Full disclosure requires that patients and families understand the basis for recommendations of treatment options. They need to be told ‘in a manner they can understand’ the strength of the evidence that supports recommendations, including the quality of any research and the degree of certainty regarding outcomes (Duckett 2000). Framing — how information is presented — can dramatically influence decisions. For example, even though the statistics mean the same thing, a patient is more likely to chose a treatment option that is presented with survival statistics (‘half of all patients survive for 5 years or more’) than with death outcomes (‘half of all patients die in less than 5 years’). Certainty, effectiveness or risk, can be difficult concepts for people to understand. One way to do this is to present the outcomes or risks in treated and untreated groups by indicating how many out of 100 patients who had the treatment have a particular outcome (NHMRC 2004; O’Connor 2003). Patients and families also need to understand the relevance of the evidence to their own situation. This includes such information as whether the participants in medical trials were similar to them and if treatments were provided in a similar way (Coulter & Ellins 2006; IPDAS 2006; NHMRC 2004). These dilemmas are outlined below in the second part of our story of Keown.
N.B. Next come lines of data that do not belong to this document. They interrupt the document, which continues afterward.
/-- With other contents of the arrays every instruction answers the same, those arrays apart. -/
theorem exec_withWork (w : Scratch) (i : Instr) (s : State) : SameButWork (exec i s) (exec i (s.withWork w)) := by
  cases i
  case nop => exact .next _ w
  case compress => exact execCompress_withWork w s
  case decompress => exact execDecompress_withWork w s
  case chunkSizes => exact execChunkSizes_withWork w s
  case getItemRange => exact execGetItemRange_withWork w s
  case hdrEncode => exact execHdrEncode_withWork w s
  case lzCompress => exact execLzCompress_withWork w s
  case lzDecompress => exact .afterRegions (i := .lzDecompress) (.ite (.next _ w) (.next _ w))
  case shuffle => exact filterCommand_withWork w _ _ _ s
  case unshuffle => exact filterCommand_withWork w _ _ _ s
  case bitshuffle => exact filterCommand_withWork w _ _ _ s
  case bitunshuffle => exact filterCommand_withWork w _ _ _ s
  case deltaEncode =>
    exact filterCommand_withWork w .deltaEncode [typesizeCheck s]
      (fun x => if s.latched.refBlock then deltaRef s.latched.typesize x else deltaXor x s.refBytes) s
  case deltaDecode =>
    exact filterCommand_withWork w .deltaDecode [typesizeCheck s]
      (fun x => if s.latched.refBlock then undeltaRef s.latched.typesize x else deltaXor x s.refBytes) s
  case truncPrec => exact filterCommand_withWork w _ _ _ s
  all_goals
    rw [exec_token rfl, exec_token rfl]
    exact runToken_withWork w _ s

end Sys2Proof.Machine
end

section
/-! The statements of reset, of STATUS and of the whole machine, settled. -/

namespace Sys2Proof.Machine

/-- Settles O56: no command runs after a reset, and every register and array is at its least value. -/
theorem invariantAtReset : Obligations.InvariantAtReset := reset_inv

/-- Settles O13: RST and SRST both answer `resetEngine`. -/
theorem resetLeavesTheResetState : Obligations.ResetLeavesTheResetState := by
  intro s rest h
  exact ⟨_, step_reset h, windowRead_resetEngine _, rfl, rfl, rfl, rfl, rfl,
    fun idle => resetEngine_mem_of_idle (s := { s with host := rest }) idle,
    resetEngine_outside { s with host := rest }⟩

/-- Settles O16: the write acknowledges DONE and ERR, and STATUS is the only word that shows them. -/
theorem statusWriteClearsDoneAndErr : Obligations.StatusWriteClearsDoneAndErr := by
  intro s v rest h
  refine ⟨_, step_wordWrite h (by decide) (by decide), ?_, fun o ho => windowRead_congr ?_ _, ?_, rfl, rfl, rfl⟩
  · rw [windowRead_reached (by decide) (by decide), windowRead_reached (by decide) (by decide)]
    exact statusWord_acknowledge s.seq s.status v
  · exact windowWord_status { s with host := rest } _ ho
  · exact irq_acknowledge { s with host := rest } v

/-- Settles O58: the engine's move goes on by the invariant, and an event of the outside world always has its effect. -/
theorem everyStepGoesOn : Obligations.EveryStepGoesOn := by
  intro s h
  rcases step_cases s with ⟨-, hx⟩ | ⟨rest, -, hx⟩ | ⟨ev, rest, -, -, hx⟩ <;> rw [hx]
  · exact engineStep_goesOn h
  · exact engineStep_goesOn (setHost_inv h rest)
  · exact ⟨_, rfl⟩

/-- Settles O59: the answers of `exec` with the two contents of the arrays are related by `SameButWork`. -/
theorem noStateSurvivesACommand : Obligations.NoStateSurvivesACommand := by
  intro s t i w ht
  have same := exec_withWork w i s
  rw [ht] at same
  generalize answer : exec i (s.withWork w) = o at same
  cases same with
  | next _ w' => exact ⟨w', answer⟩

end Sys2Proof.Machine
end

section
/-! Decode and encode agree in both places of the decoder, the CMD word and the token stream (30_encoding.md sections 1
and 3), and a number placed at the fetch runs as what the opcode table reads from it (log 2). -/

namespace Sys2Proof

/-! ## Commands (30_encoding.md R150) -/

/-- No opcode stands in two rows of the table, so each row is what its opcode selects. -/
theorem decodeCommand_of_mem : ∀ row ∈ opcodeTable, decodeCommand row.1 = .ok row.2 := by decide

theorem encode_of_mem : ∀ row ∈ opcodeTable, encode row.2 = .word (row.1.setWidth 32) := by decide

/-- Every command has its row. -/
theorem exists_mem_opcodeTable {i : Instr} (h : i.isToken = false) : ∃ row ∈ opcodeTable, row.2 = i := by
  cases i
  case litFirst | lit | matchShortNear | matchShortFar | matchLongNear | matchLongFar => cases h
  all_goals decide

theorem decode_encode_command {i : Instr} (h : i.isToken = false) (first : Bool) :
    decode first (encode i) = .ok i := by
  obtain ⟨row, mem, rfl⟩ := exists_mem_opcodeTable h
  rw [encode_of_mem row mem, Machine.decode_opcodeWord, decodeCommand_of_mem row mem]

/-! ## Tokens (30_encoding.md R170 to R177) -/

theorem encode_token {i : Instr} (h : i.isToken = true) : encode i = .stream (tokenBytes i) := by
  cases i
  case litFirst | lit | matchShortNear | matchShortFar | matchLongNear | matchLongFar => rfl
  all_goals cases h

/-- A stream that holds one token and no more decodes to it. -/
theorem decode_stream {first : Bool} {bytes : List Byte} {i : Instr} (h : decodeToken first bytes = .ok (i, [])) :
    decode first (.stream bytes) = .ok i := by
  rw [decode, h]

theorem decode_encode_token {i : Instr} (ht : i.isToken = true) (hw : i.wellFormed = true) :
    decode i.isFirstToken (encode i) = .ok i := by
  have read := decodeToken_tokenBytes ht hw []
  rw [List.append_nil] at read
  rw [encode_token ht, decode_stream read]

/-- A control byte's count is that of a literal run that fits: F + 1 is 1 to 32 (30_encoding.md R171). -/
theorem literalsFit_of_count {f : BitVec 5} {lits : List Byte} (h : lits.length = f.toNat + 1) :
    literalsFit lits = true := by
  have bound : f.toNat < 32 := f.isLt
  rw [literalsFit, Bool.and_eq_true, decide_eq_true_iff, decide_eq_true_iff]
  omega

theorem readShortMatch_wellFormed {l : BitVec 3} {f : BitVec 5} {b rest : List Byte} {i : Instr}
    (hl : shortLengthFits l = true) (h : readShortMatch l f b = .ok (i, rest)) :
    i.wellFormed = true ∧ i.isFirstToken = false := by
  unfold readShortMatch at h
  split at h
  · rename_i d after near
    cases h
    obtain ⟨-, -, fits⟩ := readDistance_ok_near near
    exact ⟨Bool.and_eq_true_iff.mpr ⟨hl, fits⟩, rfl⟩
  · cases h
    exact ⟨hl, rfl⟩
  · cases h

theorem readLongMatch_wellFormed {f : BitVec 5} {b rest : List Byte} {i : Instr}
    (h : readLongMatch f b = .ok (i, rest)) : i.wellFormed = true ∧ i.isFirstToken = false := by
  unfold readLongMatch at h
  split at h
  · cases h
  · split at h
    · rename_i d after' near
      cases h
      obtain ⟨-, -, fits⟩ := readDistance_ok_near near
      exact ⟨fits, rfl⟩
    · cases h
      exact ⟨rfl, rfl⟩
    · cases h

/-- The decoder never reads an ill-formed token, and reads a first token exactly in the first place. -/
theorem decodeToken_wellFormed {first : Bool} {b rest : List Byte} {i : Instr}
    (h : decodeToken first b = .ok (i, rest)) : i.wellFormed = true ∧ i.isFirstToken = first := by
  cases b with
  | nil => cases h
  | cons ctrl b =>
    cases first with
    | true =>
      obtain ⟨lits, rfl, count, -⟩ := readLiterals_ok ((decodeToken_first ctrl b).symm.trans h)
      exact ⟨literalsFit_of_count count, rfl⟩
    | false =>
      by_cases h0 : controlL ctrl = 0
      · obtain ⟨lits, rfl, count, -⟩ := readLiterals_ok ((decodeToken_literal h0 b).symm.trans h)
        exact ⟨literalsFit_of_count count, rfl⟩
      · by_cases h7 : controlL ctrl = 7
        · exact readLongMatch_wellFormed ((decodeToken_long h7 b).symm.trans h)
        · exact readShortMatch_wellFormed (shortLengthFits_of_ne h0 h7) ((decodeToken_short h0 h7 b).symm.trans h)

/-! ## Numbers of the opcode table (log 19) -/

theorem tableStream_length (nbits w : Nat) : (tableStream nbits w).length = nbits / 8 + 64 := by
  rw [tableStream, List.length_append, List.length_map, List.length_range, List.length_replicate]

/-- CMD[31:8] select nothing, so a command's number is its low byte. -/
theorem decode_commandNumber (first : Bool) (w : Nat) :
    decode first (.word (BitVec.ofNat 32 w)) = decodeCommand (BitVec.ofNat 8 w) := by
  have low : (BitVec.ofNat 32 w).extractLsb' 0 8 = BitVec.ofNat 8 w := by
    apply BitVec.eq_of_toNat_eq
    rw [BitVec.extractLsb'_toNat, BitVec.toNat_ofNat, BitVec.toNat_ofNat, Nat.shiftRight_zero]
    omega
  rw [decode, low]

theorem decodeTableWord_command {nbits w : Nat} {i : Instr} (hn : isCommandNumber nbits w = true)
    (h : decodeTableWord nbits w = some i) : decodeCommand (BitVec.ofNat 8 w) = .ok i := by
  rw [decodeTableWord, if_pos hn, decode_commandNumber] at h
  split at h
  · rename_i j read
    cases h
    exact read
  · cases h

theorem decodeTableWord_token {nbits w : Nat} {i : Instr} (hn : ¬ isCommandNumber nbits w = true)
    (h : decodeTableWord nbits w = some i) : ∃ rest, decodeToken false (tableStream nbits w) = .ok (i, rest) := by
  rw [decodeTableWord, if_neg hn] at h
  split at h
  · rename_i j rest read
    cases h
    exact ⟨rest, read⟩
  · cases h

end Sys2Proof

namespace Sys2Proof.Machine

/-! ## A number placed at the fetch (log 2) -/

theorem withFetchWord_runsAlone (s : State) (nbits w : Nat) : RunsAlone (s.withFetchWord nbits w) := by
  unfold State.withFetchWord
  split <;> exact ⟨rfl, rfl, rfl, rfl, rfl, rfl⟩

/-- A command's number is the latched opcode of an engine that runs no token program. -/
theorem withFetchWord_command (s : State) {nbits w : Nat} (hn : isCommandNumber nbits w = true) :
    (s.withFetchWord nbits w).dec = Decoder.idle ∧ (s.withFetchWord nbits w).latched.opcode = BitVec.ofNat 8 w := by
  rw [State.withFetchWord, if_pos hn]
  exact ⟨rfl, rfl⟩

/-- A token's number is the stream of a token program at ip = 0, in a source from address 0, past its first token. -/
theorem withFetchWord_token (s : State) {nbits w : Nat} (hn : ¬ isCommandNumber nbits w = true) :
    (s.withFetchWord nbits w).dec = ⟨true, 0, s.dec.op, false⟩ ∧
      (s.withFetchWord nbits w).latched.srcAddr = 0 ∧
      (s.withFetchWord nbits w).latched.srcLen = BitVec.ofNat 32 (tableStream nbits w).length ∧
      (s.withFetchWord nbits w).mem = s.mem.writeBytes 0 (tableStream nbits w) := by
  rw [State.withFetchWord, if_neg hn]
  exact ⟨rfl, rfl, rfl, rfl⟩

section
variable {s : State} {nbits w : Nat} (hn : ¬ isCommandNumber nbits w = true) (bits : nbits ≤ 4096)
include hn bits

/-- The placed stream is short enough for SRC_LEN and for memory. -/
theorem withFetchWord_srcLen :
    (s.withFetchWord nbits w).latched.srcLen.toNat = (tableStream nbits w).length ∧
      (tableStream nbits w).length ≤ 4294967296 := by
  obtain ⟨-, -, len, -⟩ := withFetchWord_token s hn
  have length := tableStream_length nbits w
  rw [len, BitVec.toNat_ofNat]
  omega

/-- The token decoder fetches the stream that was placed. -/
theorem fetchBytes_withFetchWord (hm : s.mem.wf) :
    (s.withFetchWord nbits w).fetchBytes = tableStream nbits w := by
  obtain ⟨dec, addr, -, mem⟩ := withFetchWord_token s hn
  obtain ⟨len, fits⟩ := withFetchWord_srcLen (s := s) hn bits
  have base : (s.withFetchWord nbits w).latched.srcAddr.toNat + 0 = 0 := by rw [addr]; rfl
  rw [State.fetchBytes, Params.src, dec, base, len, Nat.sub_zero, mem]
  exact Memory.readBytes_writeBytes hm (by rw [Nat.zero_add]; exact fits)

end

/-- Settles O2: a command by its row of the opcode table, a token by reading its bytes back with nothing after them. -/
theorem decodeOfEncode : Obligations.DecodeOfEncode := by
  intro i hw
  cases token : i.isToken with
  | true => exact decode_encode_token token hw
  | false => exact decode_encode_command token _

/-- Settles O3. -/
theorem tokenReadIsItsEncoding : Obligations.TokenReadIsItsEncoding :=
  fun _ _ _ _ h => ⟨decodeToken_ok h, decodeToken_isToken h, decodeToken_wellFormed h⟩

/-- Settles O8: a command's number is latched as the opcode, and a token's number is what the decoder fetches. -/
theorem placedNumberIsRun : Obligations.PlacedNumberIsRun := by
  intro s nbits w i hm bits h
  have alone := withFetchWord_runsAlone s nbits w
  by_cases hn : isCommandNumber nbits w = true
  · obtain ⟨dec, opcode⟩ := withFetchWord_command s hn
    have still : (s.withFetchWord nbits w).dec.running = false := by rw [dec]; rfl
    rw [step_engine alone.host]
    exact engineStep_command alone.busy alone.abortReq alone.rejected alone.misused alone.hung still
      (opcode ▸ decodeTableWord_command hn h)
  · obtain ⟨rest, read⟩ := decodeTableWord_token hn h
    obtain ⟨dec, addr, -, -⟩ := withFetchWord_token s hn
    obtain ⟨len, fits⟩ := withFetchWord_srcLen (s := s) hn bits
    have running : (s.withFetchWord nbits w).dec.running = true := by rw [dec]
    have later : (s.withFetchWord nbits w).dec.first = false := by rw [dec]
    have src : (s.withFetchWord nbits w).latched.srcAddr.toNat + (s.withFetchWord nbits w).latched.srcLen.toNat ≤
        4294967296 := by rw [addr, len]; simpa using fits
    exact step_token alone running src (by rw [later, fetchBytes_withFetchWord hn bits hm, read])

end Sys2Proof.Machine
end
In our case we didn’t know if Keown was one of the lucky ones who was always going to survive, and all we have done is give him complications. We don’t know if we have moved him from death to a slower, more tortured death. We don’t know if we have moved Keown from death to life — and if life, we don’t know at what cost.
Our goals were not the same as those of the health care professionals. How could they balance the risks and benefits associated with treatment with our values and beliefs? Is a 10% increased chance of survival worth a 25% risk of deafness? Is it worth a 30% risk of kidney damage? What if there was a 50% increase in chance of survival but 75% risk of brain damage? The best the doctors and nurses could do was present the information, help us understand what it meant for us, for Keown and perhaps offer informed options.
The drain, the leeching of one’s soul, the constant pain and dread of making these decisions — with no firm basis, without clear direction, full of uncertainty and fear. The terror of getting it wrong. It is not a medical choice. It is not a legal choice. It is a choice born of agonising over the unbelievable, grappling with the unknowable and weeping over the unthinkable.
We are none of us guaranteed a safe life. Keown could be hit by a truck as he crosses the street. But no one would ask me to choose the make, model and speed of the truck that will hit him. And that’s what we’re doing here.
As my husband and I talked about the evidence, about what it told us and what it didn’t, about what we and our family valued, and we talked to Keown about his life, we agreed that survival at any price was not our goal. For all of us, merely being alive was not a good outcome. We chose treatment with low-dose radiotherapy to the brain and higher-dose long-term chemotherapy, a regime with a reasonable chance of survival, but less risks of damage to Keown’s brain.